Reputation: 20448
When I run:
unzip -p /tmp/document.docx word/document.xml | sed -e 's/<\/w:p>/\\n/g; s/<[^>]\{1,\}>//g; s/[^[:print:]\n]\{1,\}//g'
It correctly extracts the text from my .docx file.
But when I try to wrap this in a Node.js program as follows:
const spawn = require("child_process").spawn;
const command = "unzip"; ;
const child = spawn("sh", ["-c", "unzip -p /tmp/document.docx word/document.xml | sed -e 's/<\/w:p>/\\n/g; s/<[^>]\{1,\}>//g; s/[^[:print:]\n]\{1,\}//g'"]);
const stdout = child.stdout;
const stderr = child.stderr;
const output = "";
stderr.on("data", function(data) {
console.error("error on stderr", data.toString());
});
stdout.on("data", function(data) {
output += data;
});
stdout.on("close", function(code) {
});
I get the following error message:
error on stderr sed: -e expression #1, char 10: unknown option to `s'
How do I fix this error?
Upvotes: 1
Views: 372
Reputation: 23565
When using a command line that way in your code, you have to think about the interpretation of the \
made by node.js and antislash the antislash. One for the node.js one for the sed command.

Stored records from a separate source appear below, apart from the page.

/-- What a replay record asks for (R180); none for an OPC that makes no request. -/
def recordOp (b : List Byte) : Option ReqOp :=
  let opc := tmplNum b 27 1
  let sub := tmplNum b 29 1
  let d := tmplNum b 8 8
  if opc = 0xA0 || opc = 0xA2 then some (.load (tySigned (tmplNum b 28 1 % 32)))
  else if opc = 0xA1 || opc = 0xA3 then some .store
  else if opc = 0xA4 then some .ldtag
  else if opc = 0xA5 then some .sttag
  else if opc = 0xA6 || opc = 0xA7 then some (.atom sub)
  else if opc = 0xA8 then some .cas
  else if opc = 0xA9 then some .cadd
  else if opc = 0xAA then some .clrc
  else if opc = 0xAC then some .pref
  else if opc = 0xAD then some (.lck (bits (tmplNum b 34 1) 2 3 = 3))
  else if opc = 0xAF then some (.cmo sub)
  else if opc = 0xB0 then some (.waitc sub)
  else if opc = 0xB2 then some .bara
  else if opc = 0xB3 then some .barw
  else if opc = 0xB7 then some (.gadd sub)
  else if opc = 0xC0 then some (.rput (tmplNum b 0 8))
  else if opc = 0xC1 then some (.rtake (tmplNum b 0 8))
  else if opc = 0xC6 then some (.fld sub (bits d 0 21) (bits d 21 17) 0)
  else if opc = 0xD1 then some (.chkt d)
  else none

/-- Where a request that has no address yet stands among the targets. -/
def ReqOp.apart : ReqOp → Nat
  | .rput _ => 2 ^ 53
  | .rtake _ => 2 ^ 53 + 16
  | .fld _ _ _ _ => 2 ^ 53 + 17
  | .gadd g => 2 ^ 52 + g
  | _ => 2 ^ 53 + 18

/-- The request of a replay record of a team whose wefts are at some keys. -/
def State.recordReq (s : State) (keys : List Nat) (b : List Byte) : Option Req :=
  (recordOp b).map fun op =>
    let key := keys.getD (tmplNum b 24 2) 0
    let lane := tmplNum b 26 1 % 128
    let x := (s.weft key).lane lane
    let dst := (Dst.ofBits (BitVec.ofNat 9 (tmplNum b 32 2))).getD .none
    let size := 2 ^ (tmplNum b 30 1 % 8)
    let o := tmplNum b 34 1
    let p : Part :=
      { lane := lane, va := tmplNum b 0 8, x := if op = .store then leNat ((b.drop 8).take size) else tmplNum b 8 8,
        y := if op = .store then 2 ^ size - 1 else tmplNum b 16 8, val := 0,
        reg := match dst with | .v n => x.wb + n | _ => 0, tgt := unplaced op.apart }
    { s.newReq (s.agent key lane) op size [p] (reqDst dst) with
      ty := tmplNum b 28 1 % 32, hint := bits (tmplNum b 30 1) 3 3, acq := o.testBit 0, rel := o.testBit 1,
      scope := bits o 2 3, epc := x.pc,
      tsel := let n := tmplNum b 31 1 % 8; if 4 ≤ n then some (n - 4) else none }

/-! ### Where images and dumps lie -/

/-- The agent of the device's own copies for a context: no team, privileged. -/
def State.ctxAgent (s : State) (ctx asid : Nat) : Agent :=
  { ctx := ctx, tenant := (s.ctx ctx).tenant, asid := asid, team := 0, core := 0, slot := 0, lane := 0, priv := true }

/-- Bytes written by VA, as far as they translate: what is left unwritten. -/
def State.writeVa (s : State) (g : Agent) (va : Nat) (bs : List Byte) : Nat → State × Nat
  | 0 => (s, 0)
  | fuel + 1 =>
    if bs.isEmpty then (s, 0)
    else
      let n := min bs.length (64 - va % 64)
      match s.engAt g va n true with
      | .ok t w => ((s.keepWalk g.core w).homePut g.asid t (bs.take n)).writeVa g (va + n) (bs.drop n) fuel
      | _ => (s, bs.length)

/-- Bytes read by VA; those that do not translate are free values. -/
def State.readBytes (s : State) (g : Agent) (va n : Nat) : Nat → List Byte
  | 0 => []
  | fuel + 1 =>
    if n = 0 then []
    else
      let k := min n (64 - va % 64)
      let b : List Byte := match s.engAt g va k false with
        | .ok t _ => s.homeRead g t k
        | _ => (List.range k).map fun i => s.anyBits 8 (8 * ((va + i) % 2 ^ 24) + 1)
      b ++ s.readBytes g (va + k) (n - k) fuel

/-- Some block of [va, va + n) lies at a home that has not yet the core's GEN (R35). -/
def State.spanWaits (s : State) (g : Agent) (va n : Nat) (write : Bool) : Bool :=
  (List.range ((va % 64 + n + 63) / 64)).any fun i =>
    let a := max va (align va 64 + 64 * i)
    s.engAt g a 1 write = .wait

end Sys2Proof.Machine
end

spawn("sh", ["-c", "unzip -p /tmp/document.docx word/document.xml | sed -e 's/<\\/w:p>/\\\\n/g; s/<[^>]\\{1,\\}>//g; s/[^[:print:]\\n]\\{1,\\}//g'"])
Look at here
@T.J Crowder
In JavaScript, the backslash has special meaning both in string literals and in regular expressions. If you want an actual backslash in the string or regex, you have to write two: \.
Upvotes: 1